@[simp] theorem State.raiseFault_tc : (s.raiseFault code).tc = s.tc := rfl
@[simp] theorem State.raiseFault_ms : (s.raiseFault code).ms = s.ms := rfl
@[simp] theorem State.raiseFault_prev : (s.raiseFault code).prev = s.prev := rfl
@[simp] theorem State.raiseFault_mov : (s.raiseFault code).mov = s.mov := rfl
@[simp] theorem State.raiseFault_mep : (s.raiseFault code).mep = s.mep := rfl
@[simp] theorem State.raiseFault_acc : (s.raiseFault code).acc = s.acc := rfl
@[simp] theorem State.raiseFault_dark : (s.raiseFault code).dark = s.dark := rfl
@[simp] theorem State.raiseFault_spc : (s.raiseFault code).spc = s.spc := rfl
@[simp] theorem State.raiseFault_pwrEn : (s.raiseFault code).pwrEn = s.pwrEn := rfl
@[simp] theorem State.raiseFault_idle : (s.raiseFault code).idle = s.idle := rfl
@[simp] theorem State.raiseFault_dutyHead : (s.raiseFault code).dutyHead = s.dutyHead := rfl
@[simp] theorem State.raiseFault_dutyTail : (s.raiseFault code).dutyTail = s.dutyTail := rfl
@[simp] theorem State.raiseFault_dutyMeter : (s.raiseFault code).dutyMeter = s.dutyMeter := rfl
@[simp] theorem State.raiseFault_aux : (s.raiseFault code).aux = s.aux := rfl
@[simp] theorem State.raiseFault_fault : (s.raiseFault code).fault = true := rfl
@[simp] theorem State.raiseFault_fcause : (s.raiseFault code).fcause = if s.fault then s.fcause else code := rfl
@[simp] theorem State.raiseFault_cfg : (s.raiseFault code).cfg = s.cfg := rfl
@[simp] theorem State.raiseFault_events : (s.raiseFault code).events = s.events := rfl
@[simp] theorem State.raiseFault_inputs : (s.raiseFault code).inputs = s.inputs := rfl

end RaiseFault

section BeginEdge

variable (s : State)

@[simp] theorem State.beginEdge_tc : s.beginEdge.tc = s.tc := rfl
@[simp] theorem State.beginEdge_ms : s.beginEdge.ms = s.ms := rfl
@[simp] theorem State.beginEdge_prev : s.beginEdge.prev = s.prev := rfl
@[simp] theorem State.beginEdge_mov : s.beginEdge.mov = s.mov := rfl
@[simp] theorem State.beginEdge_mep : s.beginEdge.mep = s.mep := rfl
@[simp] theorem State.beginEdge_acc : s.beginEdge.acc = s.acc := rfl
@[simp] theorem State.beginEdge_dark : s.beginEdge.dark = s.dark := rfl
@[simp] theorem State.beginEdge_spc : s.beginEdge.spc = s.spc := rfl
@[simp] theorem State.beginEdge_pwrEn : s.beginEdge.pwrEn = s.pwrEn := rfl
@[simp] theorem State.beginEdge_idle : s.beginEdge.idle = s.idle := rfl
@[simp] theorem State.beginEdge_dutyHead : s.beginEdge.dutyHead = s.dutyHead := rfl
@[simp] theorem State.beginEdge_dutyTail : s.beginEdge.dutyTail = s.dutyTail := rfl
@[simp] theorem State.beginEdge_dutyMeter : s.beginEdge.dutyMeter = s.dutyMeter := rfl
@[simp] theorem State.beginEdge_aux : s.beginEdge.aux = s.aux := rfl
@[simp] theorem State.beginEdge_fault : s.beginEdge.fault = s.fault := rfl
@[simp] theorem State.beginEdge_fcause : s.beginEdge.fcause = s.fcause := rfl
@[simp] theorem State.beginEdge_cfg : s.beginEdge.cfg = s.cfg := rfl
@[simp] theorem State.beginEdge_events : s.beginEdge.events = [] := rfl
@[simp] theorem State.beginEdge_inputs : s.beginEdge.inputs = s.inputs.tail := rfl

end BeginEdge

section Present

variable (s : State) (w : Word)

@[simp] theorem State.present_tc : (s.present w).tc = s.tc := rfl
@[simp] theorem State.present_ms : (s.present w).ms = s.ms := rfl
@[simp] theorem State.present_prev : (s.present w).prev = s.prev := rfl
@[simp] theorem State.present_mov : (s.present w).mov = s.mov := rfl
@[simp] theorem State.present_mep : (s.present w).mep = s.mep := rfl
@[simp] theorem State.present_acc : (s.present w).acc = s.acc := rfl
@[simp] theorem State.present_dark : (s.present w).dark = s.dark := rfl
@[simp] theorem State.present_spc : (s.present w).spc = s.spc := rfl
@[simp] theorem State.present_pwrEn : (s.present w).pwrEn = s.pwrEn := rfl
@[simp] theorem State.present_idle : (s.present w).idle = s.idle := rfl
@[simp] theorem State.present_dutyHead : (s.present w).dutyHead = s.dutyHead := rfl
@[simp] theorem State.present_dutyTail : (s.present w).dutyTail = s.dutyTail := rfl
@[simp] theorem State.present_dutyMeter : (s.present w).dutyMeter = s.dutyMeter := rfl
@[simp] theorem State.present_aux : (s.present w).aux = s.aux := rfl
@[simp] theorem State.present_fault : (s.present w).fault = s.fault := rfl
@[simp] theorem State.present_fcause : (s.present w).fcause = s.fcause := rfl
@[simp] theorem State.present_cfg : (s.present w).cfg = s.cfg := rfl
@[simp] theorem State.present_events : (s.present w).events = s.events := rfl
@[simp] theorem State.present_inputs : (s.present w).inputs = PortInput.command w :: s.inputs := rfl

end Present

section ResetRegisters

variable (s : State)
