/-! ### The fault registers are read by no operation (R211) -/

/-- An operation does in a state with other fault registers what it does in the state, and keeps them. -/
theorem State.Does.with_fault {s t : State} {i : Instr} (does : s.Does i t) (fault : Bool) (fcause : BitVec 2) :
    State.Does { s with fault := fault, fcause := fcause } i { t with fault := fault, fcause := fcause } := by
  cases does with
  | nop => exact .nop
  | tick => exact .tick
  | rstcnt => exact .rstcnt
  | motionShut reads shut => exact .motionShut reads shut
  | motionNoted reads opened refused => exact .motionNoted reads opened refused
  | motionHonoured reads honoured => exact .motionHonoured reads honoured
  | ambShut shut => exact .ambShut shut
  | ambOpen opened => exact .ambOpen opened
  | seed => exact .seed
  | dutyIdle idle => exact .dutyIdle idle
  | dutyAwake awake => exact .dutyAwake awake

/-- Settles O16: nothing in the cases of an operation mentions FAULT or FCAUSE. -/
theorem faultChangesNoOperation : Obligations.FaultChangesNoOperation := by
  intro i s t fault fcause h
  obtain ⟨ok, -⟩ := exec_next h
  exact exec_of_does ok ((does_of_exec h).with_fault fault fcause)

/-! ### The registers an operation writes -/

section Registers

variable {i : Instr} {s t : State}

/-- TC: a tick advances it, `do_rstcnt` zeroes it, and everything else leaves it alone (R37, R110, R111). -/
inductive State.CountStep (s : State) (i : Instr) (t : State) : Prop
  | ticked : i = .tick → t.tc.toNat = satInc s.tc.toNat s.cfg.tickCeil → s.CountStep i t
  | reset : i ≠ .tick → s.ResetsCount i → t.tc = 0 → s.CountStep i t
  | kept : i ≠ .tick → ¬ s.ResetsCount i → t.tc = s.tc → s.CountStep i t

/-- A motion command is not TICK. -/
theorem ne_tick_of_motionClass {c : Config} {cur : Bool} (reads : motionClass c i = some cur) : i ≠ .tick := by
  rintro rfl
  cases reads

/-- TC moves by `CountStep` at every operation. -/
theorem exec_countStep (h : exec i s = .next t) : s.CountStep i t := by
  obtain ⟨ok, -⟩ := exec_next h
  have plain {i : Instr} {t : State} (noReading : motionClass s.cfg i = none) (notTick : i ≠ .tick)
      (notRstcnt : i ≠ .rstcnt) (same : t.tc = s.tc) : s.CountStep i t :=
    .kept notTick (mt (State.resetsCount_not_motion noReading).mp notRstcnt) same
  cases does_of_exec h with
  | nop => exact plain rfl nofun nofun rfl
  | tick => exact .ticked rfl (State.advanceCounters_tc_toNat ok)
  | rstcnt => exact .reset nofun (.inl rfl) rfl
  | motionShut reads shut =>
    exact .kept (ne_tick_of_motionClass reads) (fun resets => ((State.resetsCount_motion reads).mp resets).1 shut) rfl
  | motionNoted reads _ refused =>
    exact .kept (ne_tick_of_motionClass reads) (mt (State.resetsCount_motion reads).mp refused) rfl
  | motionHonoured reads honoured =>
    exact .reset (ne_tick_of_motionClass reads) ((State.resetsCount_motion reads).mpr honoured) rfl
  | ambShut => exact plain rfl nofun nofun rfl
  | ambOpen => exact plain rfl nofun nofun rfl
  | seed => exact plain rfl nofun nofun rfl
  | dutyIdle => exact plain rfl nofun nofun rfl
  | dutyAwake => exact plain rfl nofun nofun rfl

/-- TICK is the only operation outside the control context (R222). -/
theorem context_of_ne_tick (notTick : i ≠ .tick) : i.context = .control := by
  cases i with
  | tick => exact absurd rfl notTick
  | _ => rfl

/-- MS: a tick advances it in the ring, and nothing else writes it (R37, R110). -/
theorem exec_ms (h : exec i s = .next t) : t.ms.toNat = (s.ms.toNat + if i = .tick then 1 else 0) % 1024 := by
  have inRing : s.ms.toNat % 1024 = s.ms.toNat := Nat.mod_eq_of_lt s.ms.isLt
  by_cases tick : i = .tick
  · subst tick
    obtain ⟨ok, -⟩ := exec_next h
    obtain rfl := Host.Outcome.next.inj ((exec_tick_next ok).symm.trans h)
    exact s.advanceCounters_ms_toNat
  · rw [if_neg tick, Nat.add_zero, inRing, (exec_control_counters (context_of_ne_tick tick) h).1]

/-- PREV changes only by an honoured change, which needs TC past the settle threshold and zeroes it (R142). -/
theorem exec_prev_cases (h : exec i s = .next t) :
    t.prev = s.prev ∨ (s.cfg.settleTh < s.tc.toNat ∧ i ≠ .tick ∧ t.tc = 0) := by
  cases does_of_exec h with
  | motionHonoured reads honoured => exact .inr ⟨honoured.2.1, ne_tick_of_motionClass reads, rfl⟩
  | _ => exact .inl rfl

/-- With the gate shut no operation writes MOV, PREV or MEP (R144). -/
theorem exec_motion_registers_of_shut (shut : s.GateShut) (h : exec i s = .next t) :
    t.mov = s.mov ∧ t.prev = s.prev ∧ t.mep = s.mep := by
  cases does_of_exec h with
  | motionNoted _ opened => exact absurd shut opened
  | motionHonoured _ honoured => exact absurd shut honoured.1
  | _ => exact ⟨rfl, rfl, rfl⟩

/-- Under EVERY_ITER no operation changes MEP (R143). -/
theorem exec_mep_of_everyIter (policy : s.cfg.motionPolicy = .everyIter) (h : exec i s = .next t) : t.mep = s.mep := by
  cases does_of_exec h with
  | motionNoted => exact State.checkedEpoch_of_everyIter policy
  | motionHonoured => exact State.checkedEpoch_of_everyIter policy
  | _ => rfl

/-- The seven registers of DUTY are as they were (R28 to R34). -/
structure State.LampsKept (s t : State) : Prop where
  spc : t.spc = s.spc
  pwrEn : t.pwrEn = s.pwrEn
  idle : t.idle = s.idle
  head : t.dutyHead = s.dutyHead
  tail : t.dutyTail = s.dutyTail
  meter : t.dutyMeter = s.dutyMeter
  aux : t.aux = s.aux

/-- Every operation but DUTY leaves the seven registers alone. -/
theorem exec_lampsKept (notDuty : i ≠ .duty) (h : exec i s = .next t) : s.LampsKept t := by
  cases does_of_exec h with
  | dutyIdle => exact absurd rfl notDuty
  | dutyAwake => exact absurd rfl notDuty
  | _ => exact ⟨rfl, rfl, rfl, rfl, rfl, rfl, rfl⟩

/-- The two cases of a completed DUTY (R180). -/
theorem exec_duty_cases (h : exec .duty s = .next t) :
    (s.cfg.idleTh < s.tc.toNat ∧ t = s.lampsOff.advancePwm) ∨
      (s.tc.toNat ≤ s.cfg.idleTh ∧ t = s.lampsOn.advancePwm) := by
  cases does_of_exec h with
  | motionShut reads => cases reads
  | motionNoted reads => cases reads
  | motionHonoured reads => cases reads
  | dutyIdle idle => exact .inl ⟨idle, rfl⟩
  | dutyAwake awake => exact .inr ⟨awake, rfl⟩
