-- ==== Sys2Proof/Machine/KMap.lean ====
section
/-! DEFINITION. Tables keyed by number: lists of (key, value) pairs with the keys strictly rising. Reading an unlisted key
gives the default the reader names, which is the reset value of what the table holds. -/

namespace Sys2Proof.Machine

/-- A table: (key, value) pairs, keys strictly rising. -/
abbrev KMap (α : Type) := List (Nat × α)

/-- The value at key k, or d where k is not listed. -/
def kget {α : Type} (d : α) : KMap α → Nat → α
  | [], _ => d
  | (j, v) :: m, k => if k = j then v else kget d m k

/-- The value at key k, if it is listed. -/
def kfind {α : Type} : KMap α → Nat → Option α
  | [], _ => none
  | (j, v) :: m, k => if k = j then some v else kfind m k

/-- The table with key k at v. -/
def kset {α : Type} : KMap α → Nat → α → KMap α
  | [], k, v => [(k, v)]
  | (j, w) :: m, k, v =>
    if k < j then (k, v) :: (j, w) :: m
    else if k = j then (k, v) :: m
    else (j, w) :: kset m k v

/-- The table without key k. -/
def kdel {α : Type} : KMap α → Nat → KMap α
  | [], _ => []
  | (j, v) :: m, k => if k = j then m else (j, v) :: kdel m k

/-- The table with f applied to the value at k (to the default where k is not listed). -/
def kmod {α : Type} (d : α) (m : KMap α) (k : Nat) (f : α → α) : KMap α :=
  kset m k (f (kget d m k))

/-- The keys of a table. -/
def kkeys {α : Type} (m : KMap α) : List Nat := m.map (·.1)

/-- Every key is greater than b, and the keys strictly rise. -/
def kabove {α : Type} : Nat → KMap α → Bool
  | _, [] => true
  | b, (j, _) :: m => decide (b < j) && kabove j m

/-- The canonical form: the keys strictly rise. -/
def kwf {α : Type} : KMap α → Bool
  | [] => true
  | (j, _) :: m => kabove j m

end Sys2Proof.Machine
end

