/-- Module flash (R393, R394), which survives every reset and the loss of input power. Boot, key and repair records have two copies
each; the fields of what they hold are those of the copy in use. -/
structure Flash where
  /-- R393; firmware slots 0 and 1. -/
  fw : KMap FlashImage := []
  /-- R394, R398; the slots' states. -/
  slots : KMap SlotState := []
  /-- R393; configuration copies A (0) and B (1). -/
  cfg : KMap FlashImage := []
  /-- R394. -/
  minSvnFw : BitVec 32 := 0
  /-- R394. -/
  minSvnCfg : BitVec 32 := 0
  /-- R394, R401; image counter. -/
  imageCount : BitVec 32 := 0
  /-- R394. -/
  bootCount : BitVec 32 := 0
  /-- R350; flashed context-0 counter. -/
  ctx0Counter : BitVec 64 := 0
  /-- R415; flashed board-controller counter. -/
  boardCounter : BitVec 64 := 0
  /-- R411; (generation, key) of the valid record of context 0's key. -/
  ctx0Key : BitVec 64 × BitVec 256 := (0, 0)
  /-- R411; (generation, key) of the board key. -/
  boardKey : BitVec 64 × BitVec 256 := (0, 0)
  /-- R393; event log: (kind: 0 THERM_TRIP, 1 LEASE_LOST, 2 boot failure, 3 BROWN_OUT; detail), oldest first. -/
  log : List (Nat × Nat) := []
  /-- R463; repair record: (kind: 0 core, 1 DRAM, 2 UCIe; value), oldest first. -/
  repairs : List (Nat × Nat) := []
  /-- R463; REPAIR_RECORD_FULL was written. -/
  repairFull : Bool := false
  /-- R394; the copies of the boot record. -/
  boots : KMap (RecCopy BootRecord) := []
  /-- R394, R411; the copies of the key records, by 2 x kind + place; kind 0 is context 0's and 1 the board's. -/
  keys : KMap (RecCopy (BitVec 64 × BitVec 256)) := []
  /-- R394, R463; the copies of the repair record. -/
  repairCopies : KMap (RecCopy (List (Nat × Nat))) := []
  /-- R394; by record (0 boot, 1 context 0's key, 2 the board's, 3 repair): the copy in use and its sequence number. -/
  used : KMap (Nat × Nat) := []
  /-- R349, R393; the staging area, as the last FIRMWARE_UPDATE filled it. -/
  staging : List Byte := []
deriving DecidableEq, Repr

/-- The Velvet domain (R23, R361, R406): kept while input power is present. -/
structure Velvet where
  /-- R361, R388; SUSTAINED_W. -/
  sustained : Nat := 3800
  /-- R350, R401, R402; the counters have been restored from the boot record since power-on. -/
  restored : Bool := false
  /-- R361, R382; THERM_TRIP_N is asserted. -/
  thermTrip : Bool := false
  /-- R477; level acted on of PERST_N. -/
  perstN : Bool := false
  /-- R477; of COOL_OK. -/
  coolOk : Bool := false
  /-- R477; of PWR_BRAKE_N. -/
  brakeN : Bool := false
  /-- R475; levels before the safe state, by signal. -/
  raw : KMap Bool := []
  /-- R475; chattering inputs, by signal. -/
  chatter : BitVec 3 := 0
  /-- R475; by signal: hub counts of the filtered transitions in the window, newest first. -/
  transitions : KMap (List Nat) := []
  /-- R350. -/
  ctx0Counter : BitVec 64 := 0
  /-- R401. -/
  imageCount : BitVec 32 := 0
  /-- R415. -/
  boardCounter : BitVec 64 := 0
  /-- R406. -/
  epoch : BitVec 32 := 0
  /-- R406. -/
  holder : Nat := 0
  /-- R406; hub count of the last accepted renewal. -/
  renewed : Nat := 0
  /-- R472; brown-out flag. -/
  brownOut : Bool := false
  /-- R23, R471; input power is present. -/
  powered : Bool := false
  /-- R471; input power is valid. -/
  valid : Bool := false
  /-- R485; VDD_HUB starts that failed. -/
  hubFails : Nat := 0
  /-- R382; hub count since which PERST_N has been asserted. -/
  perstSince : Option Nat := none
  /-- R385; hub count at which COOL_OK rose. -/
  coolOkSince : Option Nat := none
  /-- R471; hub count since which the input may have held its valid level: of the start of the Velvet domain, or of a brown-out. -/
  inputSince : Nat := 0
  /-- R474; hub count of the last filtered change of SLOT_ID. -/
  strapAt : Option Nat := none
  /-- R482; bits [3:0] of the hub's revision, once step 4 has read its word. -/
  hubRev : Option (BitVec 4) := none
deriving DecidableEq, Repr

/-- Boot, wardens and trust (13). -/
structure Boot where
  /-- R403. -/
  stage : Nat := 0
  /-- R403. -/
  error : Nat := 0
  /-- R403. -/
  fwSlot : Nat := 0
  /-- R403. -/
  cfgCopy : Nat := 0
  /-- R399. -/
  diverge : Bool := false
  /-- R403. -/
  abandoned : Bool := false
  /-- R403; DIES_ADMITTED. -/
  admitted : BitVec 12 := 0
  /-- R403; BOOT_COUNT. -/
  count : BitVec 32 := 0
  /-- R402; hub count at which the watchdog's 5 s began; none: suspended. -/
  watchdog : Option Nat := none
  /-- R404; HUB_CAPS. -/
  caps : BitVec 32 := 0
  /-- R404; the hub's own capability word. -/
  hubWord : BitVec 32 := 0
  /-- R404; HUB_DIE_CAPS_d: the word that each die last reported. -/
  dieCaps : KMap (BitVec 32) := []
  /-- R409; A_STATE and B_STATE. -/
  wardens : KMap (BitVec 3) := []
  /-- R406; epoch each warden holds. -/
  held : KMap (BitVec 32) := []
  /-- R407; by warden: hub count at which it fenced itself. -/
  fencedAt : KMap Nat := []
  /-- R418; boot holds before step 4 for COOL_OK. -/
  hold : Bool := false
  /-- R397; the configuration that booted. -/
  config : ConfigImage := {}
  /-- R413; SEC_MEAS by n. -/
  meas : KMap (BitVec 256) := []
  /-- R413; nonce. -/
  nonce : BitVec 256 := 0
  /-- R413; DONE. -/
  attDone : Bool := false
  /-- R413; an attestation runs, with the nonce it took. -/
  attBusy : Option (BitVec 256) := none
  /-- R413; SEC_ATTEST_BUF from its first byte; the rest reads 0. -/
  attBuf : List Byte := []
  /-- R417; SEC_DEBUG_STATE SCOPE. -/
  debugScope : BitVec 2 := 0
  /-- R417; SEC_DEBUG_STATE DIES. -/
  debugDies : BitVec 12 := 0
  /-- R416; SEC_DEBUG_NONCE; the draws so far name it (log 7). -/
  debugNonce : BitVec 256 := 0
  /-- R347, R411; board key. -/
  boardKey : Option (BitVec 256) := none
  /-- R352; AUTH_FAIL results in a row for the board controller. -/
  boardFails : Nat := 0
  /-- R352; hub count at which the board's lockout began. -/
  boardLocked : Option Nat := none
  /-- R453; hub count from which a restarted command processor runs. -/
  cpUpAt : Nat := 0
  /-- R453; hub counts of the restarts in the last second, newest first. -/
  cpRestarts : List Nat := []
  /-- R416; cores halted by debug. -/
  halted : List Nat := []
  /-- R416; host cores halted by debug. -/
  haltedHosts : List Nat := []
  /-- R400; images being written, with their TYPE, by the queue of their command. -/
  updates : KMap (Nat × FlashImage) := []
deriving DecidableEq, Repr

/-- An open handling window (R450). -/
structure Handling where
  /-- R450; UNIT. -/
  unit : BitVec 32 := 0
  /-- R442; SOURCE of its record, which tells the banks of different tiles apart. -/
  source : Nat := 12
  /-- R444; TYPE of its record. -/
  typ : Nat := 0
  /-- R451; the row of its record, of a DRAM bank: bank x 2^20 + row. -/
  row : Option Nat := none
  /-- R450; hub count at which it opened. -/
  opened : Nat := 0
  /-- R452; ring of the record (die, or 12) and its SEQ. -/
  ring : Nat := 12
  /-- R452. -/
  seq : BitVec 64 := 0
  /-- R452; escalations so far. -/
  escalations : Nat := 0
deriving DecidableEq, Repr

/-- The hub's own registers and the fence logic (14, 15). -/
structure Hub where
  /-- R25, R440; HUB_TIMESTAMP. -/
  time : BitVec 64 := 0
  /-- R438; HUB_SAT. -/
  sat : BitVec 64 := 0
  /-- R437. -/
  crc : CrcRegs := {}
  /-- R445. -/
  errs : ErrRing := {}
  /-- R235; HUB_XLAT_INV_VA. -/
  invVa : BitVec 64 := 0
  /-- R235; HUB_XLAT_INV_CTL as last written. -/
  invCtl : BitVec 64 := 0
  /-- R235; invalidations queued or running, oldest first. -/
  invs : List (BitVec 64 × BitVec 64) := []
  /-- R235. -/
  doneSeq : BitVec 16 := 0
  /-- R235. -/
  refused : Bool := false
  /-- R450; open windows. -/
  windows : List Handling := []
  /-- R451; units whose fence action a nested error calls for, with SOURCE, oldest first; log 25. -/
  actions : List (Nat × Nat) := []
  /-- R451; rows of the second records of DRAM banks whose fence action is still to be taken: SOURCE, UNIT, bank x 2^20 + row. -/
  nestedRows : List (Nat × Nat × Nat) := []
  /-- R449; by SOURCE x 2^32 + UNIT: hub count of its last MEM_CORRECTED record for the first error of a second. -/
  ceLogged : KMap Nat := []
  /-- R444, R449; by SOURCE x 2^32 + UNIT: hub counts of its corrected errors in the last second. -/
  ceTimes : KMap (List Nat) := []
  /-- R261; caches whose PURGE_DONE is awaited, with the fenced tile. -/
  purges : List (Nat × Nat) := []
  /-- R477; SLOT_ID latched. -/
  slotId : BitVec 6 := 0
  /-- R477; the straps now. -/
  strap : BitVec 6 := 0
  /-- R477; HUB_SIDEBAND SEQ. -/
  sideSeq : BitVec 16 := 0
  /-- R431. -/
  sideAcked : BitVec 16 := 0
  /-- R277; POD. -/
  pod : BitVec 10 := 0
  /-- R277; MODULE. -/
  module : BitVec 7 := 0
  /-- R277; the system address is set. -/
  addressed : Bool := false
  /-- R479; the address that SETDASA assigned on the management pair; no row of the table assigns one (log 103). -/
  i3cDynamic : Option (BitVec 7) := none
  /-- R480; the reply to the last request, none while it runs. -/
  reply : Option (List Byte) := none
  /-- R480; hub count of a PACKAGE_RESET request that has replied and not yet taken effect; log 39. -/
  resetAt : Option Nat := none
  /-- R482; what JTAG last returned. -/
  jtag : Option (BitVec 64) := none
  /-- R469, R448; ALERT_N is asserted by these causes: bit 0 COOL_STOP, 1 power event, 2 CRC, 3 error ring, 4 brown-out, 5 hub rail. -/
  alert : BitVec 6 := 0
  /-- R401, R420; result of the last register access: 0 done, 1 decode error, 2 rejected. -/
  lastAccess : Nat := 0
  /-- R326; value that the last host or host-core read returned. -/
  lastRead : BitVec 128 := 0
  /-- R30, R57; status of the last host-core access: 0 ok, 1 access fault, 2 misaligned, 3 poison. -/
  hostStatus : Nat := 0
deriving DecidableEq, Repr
══════════════════════════════
• Required work: Could you restate word for word the lines above from the one containing "cpUpAt : Nat := 0" through the one containing "its SEQ. -/", both included, and nothing else?

• Output of the exercise:
  cpUpAt : Nat := 0
  /-- R453; hub counts of the restarts in the last second, newest first. -/
  cpRestarts : List Nat := []
  /-- R416; cores halted by debug. -/
  halted : List Nat := []
  /-- R416; host cores halted by debug. -/
  haltedHosts : List Nat := []
  /-- R400; images being written, with their TYPE, by the queue of their command. -/
  updates : KMap (Nat × FlashImage) := []
deriving DecidableEq, Repr

/-- An open handling window (R450). -/
structure Handling where
  /-- R450; UNIT. -/
  unit : BitVec 32 := 0
  /-- R442; SOURCE of its record, which tells the banks of different tiles apart. -/
  source : Nat := 12
  /-- R444; TYPE of its record. -/
  typ : Nat := 0
  /-- R451; the row of its record, of a DRAM bank: bank x 2^20 + row. -/
  row : Option Nat := none
  /-- R450; hub count at which it opened. -/
  opened : Nat := 0
  /-- R452; ring of the record (die, or 12) and its SEQ. -/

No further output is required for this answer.